Work required – Here are the records. Write out exactly the lines between the one holding "raises an error" and the one holding "def execAddReg (x", inclusive.

Available records –
%%
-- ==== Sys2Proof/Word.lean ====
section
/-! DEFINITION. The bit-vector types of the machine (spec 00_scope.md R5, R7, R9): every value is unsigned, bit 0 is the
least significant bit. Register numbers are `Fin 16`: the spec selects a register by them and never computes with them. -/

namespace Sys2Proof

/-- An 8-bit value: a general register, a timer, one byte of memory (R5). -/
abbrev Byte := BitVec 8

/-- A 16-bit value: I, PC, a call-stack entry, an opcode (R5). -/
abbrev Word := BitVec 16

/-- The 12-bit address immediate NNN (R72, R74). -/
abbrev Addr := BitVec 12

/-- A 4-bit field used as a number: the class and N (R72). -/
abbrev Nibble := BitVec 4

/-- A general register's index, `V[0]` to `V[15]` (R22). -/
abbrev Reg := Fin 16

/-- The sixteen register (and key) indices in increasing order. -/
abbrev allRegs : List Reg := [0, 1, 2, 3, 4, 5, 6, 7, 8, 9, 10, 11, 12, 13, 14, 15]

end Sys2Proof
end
%%
%%
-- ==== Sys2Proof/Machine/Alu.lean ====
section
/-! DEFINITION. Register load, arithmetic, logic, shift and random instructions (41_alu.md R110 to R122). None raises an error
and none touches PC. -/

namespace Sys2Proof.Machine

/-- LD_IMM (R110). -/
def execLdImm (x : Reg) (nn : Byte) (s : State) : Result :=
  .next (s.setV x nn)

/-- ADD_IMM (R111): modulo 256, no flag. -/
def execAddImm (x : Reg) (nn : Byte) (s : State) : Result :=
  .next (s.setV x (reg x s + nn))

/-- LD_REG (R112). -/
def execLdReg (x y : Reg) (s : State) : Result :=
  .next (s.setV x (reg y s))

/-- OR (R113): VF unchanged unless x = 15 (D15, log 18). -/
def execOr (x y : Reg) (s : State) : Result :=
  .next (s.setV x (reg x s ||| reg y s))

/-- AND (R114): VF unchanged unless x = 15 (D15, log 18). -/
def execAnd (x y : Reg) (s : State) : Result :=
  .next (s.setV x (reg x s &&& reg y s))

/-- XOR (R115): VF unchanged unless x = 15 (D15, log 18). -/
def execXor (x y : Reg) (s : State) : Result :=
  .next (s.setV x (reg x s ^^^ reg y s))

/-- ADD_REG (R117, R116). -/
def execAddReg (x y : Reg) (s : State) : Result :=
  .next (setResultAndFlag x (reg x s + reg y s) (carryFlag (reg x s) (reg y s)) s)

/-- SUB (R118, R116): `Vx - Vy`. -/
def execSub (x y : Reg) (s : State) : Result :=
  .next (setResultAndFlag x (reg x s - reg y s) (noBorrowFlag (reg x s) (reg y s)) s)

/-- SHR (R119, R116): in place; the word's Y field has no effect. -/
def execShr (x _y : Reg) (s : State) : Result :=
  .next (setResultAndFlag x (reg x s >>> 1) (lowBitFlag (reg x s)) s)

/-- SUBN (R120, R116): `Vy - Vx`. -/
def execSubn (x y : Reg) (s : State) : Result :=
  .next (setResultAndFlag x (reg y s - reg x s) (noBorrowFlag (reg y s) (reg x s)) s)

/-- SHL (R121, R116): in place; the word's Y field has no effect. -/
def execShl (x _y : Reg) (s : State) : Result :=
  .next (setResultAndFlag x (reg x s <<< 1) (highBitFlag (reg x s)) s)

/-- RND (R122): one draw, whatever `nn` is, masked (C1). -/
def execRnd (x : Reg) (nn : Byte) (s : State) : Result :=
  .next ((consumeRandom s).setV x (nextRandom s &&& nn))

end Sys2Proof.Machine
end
%%
%%
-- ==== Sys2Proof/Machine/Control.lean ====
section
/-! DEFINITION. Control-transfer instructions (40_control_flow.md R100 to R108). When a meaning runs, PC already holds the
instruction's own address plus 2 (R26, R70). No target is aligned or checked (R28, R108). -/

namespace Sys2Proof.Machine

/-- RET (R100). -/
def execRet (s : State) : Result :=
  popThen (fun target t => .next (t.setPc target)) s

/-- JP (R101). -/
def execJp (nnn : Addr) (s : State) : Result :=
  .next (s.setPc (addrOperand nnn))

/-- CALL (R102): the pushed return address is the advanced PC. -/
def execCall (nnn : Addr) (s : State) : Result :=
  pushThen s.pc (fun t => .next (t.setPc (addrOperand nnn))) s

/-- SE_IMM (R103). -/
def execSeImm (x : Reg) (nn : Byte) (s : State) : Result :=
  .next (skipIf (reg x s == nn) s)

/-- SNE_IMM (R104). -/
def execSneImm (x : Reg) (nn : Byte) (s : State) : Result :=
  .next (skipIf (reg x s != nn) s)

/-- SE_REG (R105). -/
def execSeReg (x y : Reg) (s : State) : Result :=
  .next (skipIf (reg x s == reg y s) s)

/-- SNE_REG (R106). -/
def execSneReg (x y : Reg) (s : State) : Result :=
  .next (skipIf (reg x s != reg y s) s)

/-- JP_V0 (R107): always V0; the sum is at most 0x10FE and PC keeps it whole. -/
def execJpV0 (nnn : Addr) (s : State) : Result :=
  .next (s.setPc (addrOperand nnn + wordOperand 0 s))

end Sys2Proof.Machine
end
%%
Result of the task –
/-! DEFINITION. Register load, arithmetic, logic, shift and random instructions (41_alu.md R110 to R122). None raises an error
and none touches PC. -/

namespace Sys2Proof.Machine

/-- LD_IMM (R110). -/
def execLdImm (x : Reg) (nn : Byte) (s : State) : Result :=
  .next (s.setV x nn)

/-- ADD_IMM (R111): modulo 256, no flag. -/
def execAddImm (x : Reg) (nn : Byte) (s : State) : Result :=
  .next (s.setV x (reg x s + nn))

/-- LD_REG (R112). -/
def execLdReg (x y : Reg) (s : State) : Result :=
  .next (s.setV x (reg y s))

/-- OR (R113): VF unchanged unless x = 15 (D15, log 18). -/
def execOr (x y : Reg) (s : State) : Result :=
  .next (s.setV x (reg x s ||| reg y s))

/-- AND (R114): VF unchanged unless x = 15 (D15, log 18). -/
def execAnd (x y : Reg) (s : State) : Result :=
  .next (s.setV x (reg x s &&& reg y s))

/-- XOR (R115): VF unchanged unless x = 15 (D15, log 18). -/
def execXor (x y : Reg) (s : State) : Result :=
  .next (s.setV x (reg x s ^^^ reg y s))

/-- ADD_REG (R117, R116). -/
def execAddReg (x y : Reg) (s : State) : Result :=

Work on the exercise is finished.